Laporan Wartawan Tribun Kaltim, Niko Ruru
TRIBUNNEWS.COM, NUNUKAN - Presiden Joko Widodo memberikan grasi terhadap Sulaiman alias Nunuk Elberu dan Gerson Rawaukabeko, dua terpidana kasus pembunuhan anggota Polsek Nunukan, Briptu Didik Santoso.
Panitera Muda Pengadilan Negeri Nunukan, Suheri, Selasa (27/1/2015) mengatakan, dengan dikabulkannya permohonan grasi kedua terpidana tersebut, hukuman pidana penjara seumur hidup yang dijatuhkan diubah menjadi penjara 20 tahun.
"Grasi tersebut membuat kedua terdakwa bahagia sekali,'' ujarnya. Grasi merupakan satu dari lima hak yang dimiliki kepala negara untuk memberikan pengurangan hukuman, pengampunan atau pembebasan hukuman sama sekali.
Sebenarnya, kata dia, Ferdi Pohonaga Kedungura dan Andreas Togo alias Andi anak dari Ande, terpidana dalam kasus yang sama juga mengajukan grasi. Namun nasib keduanya hingga kini belum jelas.
“Sementara baru dua orang yang mendapat grasi yaitu Gerson dan Sulaiman,” ujarnya.
Dalam kasus itu, Pengadilan Negeri Nunukan menjatuhkan pidana penjara seumur hidup kepada lima terdakwa termasuk Rahmad bin Mansyur, otak pembunuhan tersebut. Namun Rahmad tidak memanfaatkan kesempatan untuk banding dan kasasi.
Empat pelaku lainnya mengajukan banding dan kasasi namun ditolak.
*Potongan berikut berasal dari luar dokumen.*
-- ==== Sys2Proof/Laws/Invariant.lean ====
section
/-! SUPPORT. A predicate that the updates listed in `Invariant` keep is kept by every command. -/

namespace Sys2Proof.Machine

/-- The waits, flags and clears of one segment that a command works on outside a delivery. -/
structure SegmentSteps (P : State → Prop) : Prop where
  start : ∀ s n, P s → P (s.startDecision n).1
  next : ∀ s n, s.segs[n].inProgress = none → P s → P (s.legDecision n).1
  unqueue : ∀ s n r, P s → P (s.modSeg n fun g => { g with queue := g.queue.erase r })
  failQueue : ∀ s n o, P s → P (s.failQueue n o).1
  atOnce : ∀ s n c, s.segs[n].state = .idle ∨ s.segs[n].state = .off → P s → P (s.configAtOnce n c)
  pending : ∀ s n c, s.segs[n].state = .active ∨ s.segs[n].state = .clearing → P s →
    P (s.modSeg n fun g => { g with pendingCfg := some c })
  storeOff : ∀ s n c, s.segs[n].state = .faulted → c.enable = false → P s → P (s.modSeg n (Segment.store c))
  clearHold : ∀ s n, P s → P (s.clearHold n)
  askReset : ∀ s n, s.segs[n].inProgress.isSome = true → P s → P (s.modSeg n fun g => { g with resetRequested := true })
  ownClear : ∀ s n k, P s → P (s.modSeg n fun g => { g with clear := g.clear.map fun c => { c with owner := some k } })
  resetClear : ∀ s n o, s.segs[n].inProgress = none → P s → P (s.beginResetClear n o)
  endRun : ∀ s n, P s → P (s.modSeg n Segment.endRun)
  clear : ∀ s n p o, s.segs[n].inProgress = none → P s → P (s.beginClear n p o)
  fault : ∀ s n c, s.segs[n].inProgress = none → P s → P (s.faultEntry n c)
  stuck : ∀ s n b, s.segs[n].inProgress = none → P s → P (s.afterStuckLeg n b)
  traced : ∀ s n t, P s → P (s.traced n t)
  clearTraced : ∀ s n t, P s → P (s.clearTraced n t)
  storeRun : ∀ s n r buf, s.segs[n].inProgress.isSome = true → P s → P (s.storeRun n r buf)
  beginRun : ∀ s n, s.segs[n].checking = true → P s → P (s.beginRun n)
  clearSucceeds : ∀ s n c p, s.segs[n].state = .clearing → P s → P (s.clearSucceeds n c p)
  clearFails : ∀ s n c x p, s.segs[n].state = .clearing → P s → P (s.clearFails n c x p)
  pause : ∀ s n, s.segs[n].pauseSetting = true → P s → P (s.modSeg n Segment.takePause)
  drop : ∀ s n, P s → P (s.dropReport n)

/-- The events of the clock unit. -/
structure ClockSteps (P : State → Prop) : Prop where
  tick : ∀ s, P s →
    P { s with clock := { s.clock with timeBase := s.clock.timeBase + 1 }, units := s.units.map WatchUnit.tick }
  frequency : ∀ s m, 8 ≤ m → m ≤ 25 → P s → P { s with clock := { s.clock with frequency := m } }
  edge : ∀ s, P s → P { s with clock := s.clock.edge }
  good : ∀ s, s.clock.refStatus = .starting → P s → P { s with clock := { s.clock with refStatus := .present, goodTimer := none } }
  lose : ∀ s, s.clock.refStatus = .starting → P s → P { s with clock := s.clock.lost }
  loss : ∀ s, s.clock.refStatus = .present → P s → P ({ s with clock := s.clock.lost } : State).lossFallback
  switching : ∀ s k x, s.clock.switch = .steady → x ≠ s.clock.source → (x = .reference → s.clock.refStatus = .present) → P s →
    P (s.beginSwitch k x)
  complete : ∀ s x, s.clock.switch = .quiescing x → P s → P (s.completeSwitch x)
  await : ∀ s n b, s.clock.switch ≠ .steady → P s → P (s.setAwaited n b)

/-- A predicate that every update of the part keeps, the model's queue of commands aside. -/
structure Invariant (P : State → Prop) : Prop extends Deliverable P, SegmentSteps P, ClockSteps P where
  wires : ∀ s w, P s → P (s.withWires w)
  take : ∀ s k type tag, s.slots[k].state = .free →
    (transferType type = true → ∀ j, j ≠ k → s.slots[j].liveTag = true → s.slots[j].tag ≠ tag) →
    P s → P (s.modSlot k fun _ => Slot.taken type tag)
  clash : ∀ s k type tag, s.slots[k].state = .free → P s →
    P ((s.modSlot k fun _ => Slot.taken type tag).answer k .tagInUse [])
  link : ∀ s l, l.queue = s.link.queue → P s → P { s with link := l }
  log : ∀ s l, l.entries.length ≤ s.log.entries.length → P s → P { s with log := l }
  unit : ∀ s u f, (f s.units[u]).heldHit = s.units[u].heldHit → (s.units[u].Lawful u → (f s.units[u]).Lawful u) → P s →
    P (s.modUnit u f)
  window : ∀ s i w, (w.enabled = true → w.Lawful) → P s → P (s.setWindow i w)
  begin : ∀ s, P s → P s.beginMessage
  send : ∀ s, P s → P s.sendWhole
  soft : ∀ s, P s → P s.softReset
  power : ∀ s, P s → P { State.reset with wires := s.wires, pending := s.pending }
Hingga akhirnya mereka memohon grasi kepada Presiden.
Suheri mengungkapkan, Suleman, kelahiran Dasang, Sumba, NTT pada Agustus 1972 maupun Gerson, kelahiran Untalaka, Sumba Barat, Nusa Tenggara Timur pada 8 Desember 1984, tetap dinyatakan bersalah melakukan tindak pidana pembunuhan berencana.
Hanya saja dengan turunnya grasi presiden tersebut mereka bisa bernafas lega karena hukumannya dikurangi menjadi pidana penjara 20 tahun.
Rahmad bersama Ferdi Pohomaga Kedungura, Andreas Tago alias Andi anak dari Ande, Sulaiman alias Nunuk Elbero anak dari Elbero dan Gerson Rawaukabeko melakukan pembunuhan terhadap Didik karena bermula dari rasa sakit hati Rahmad.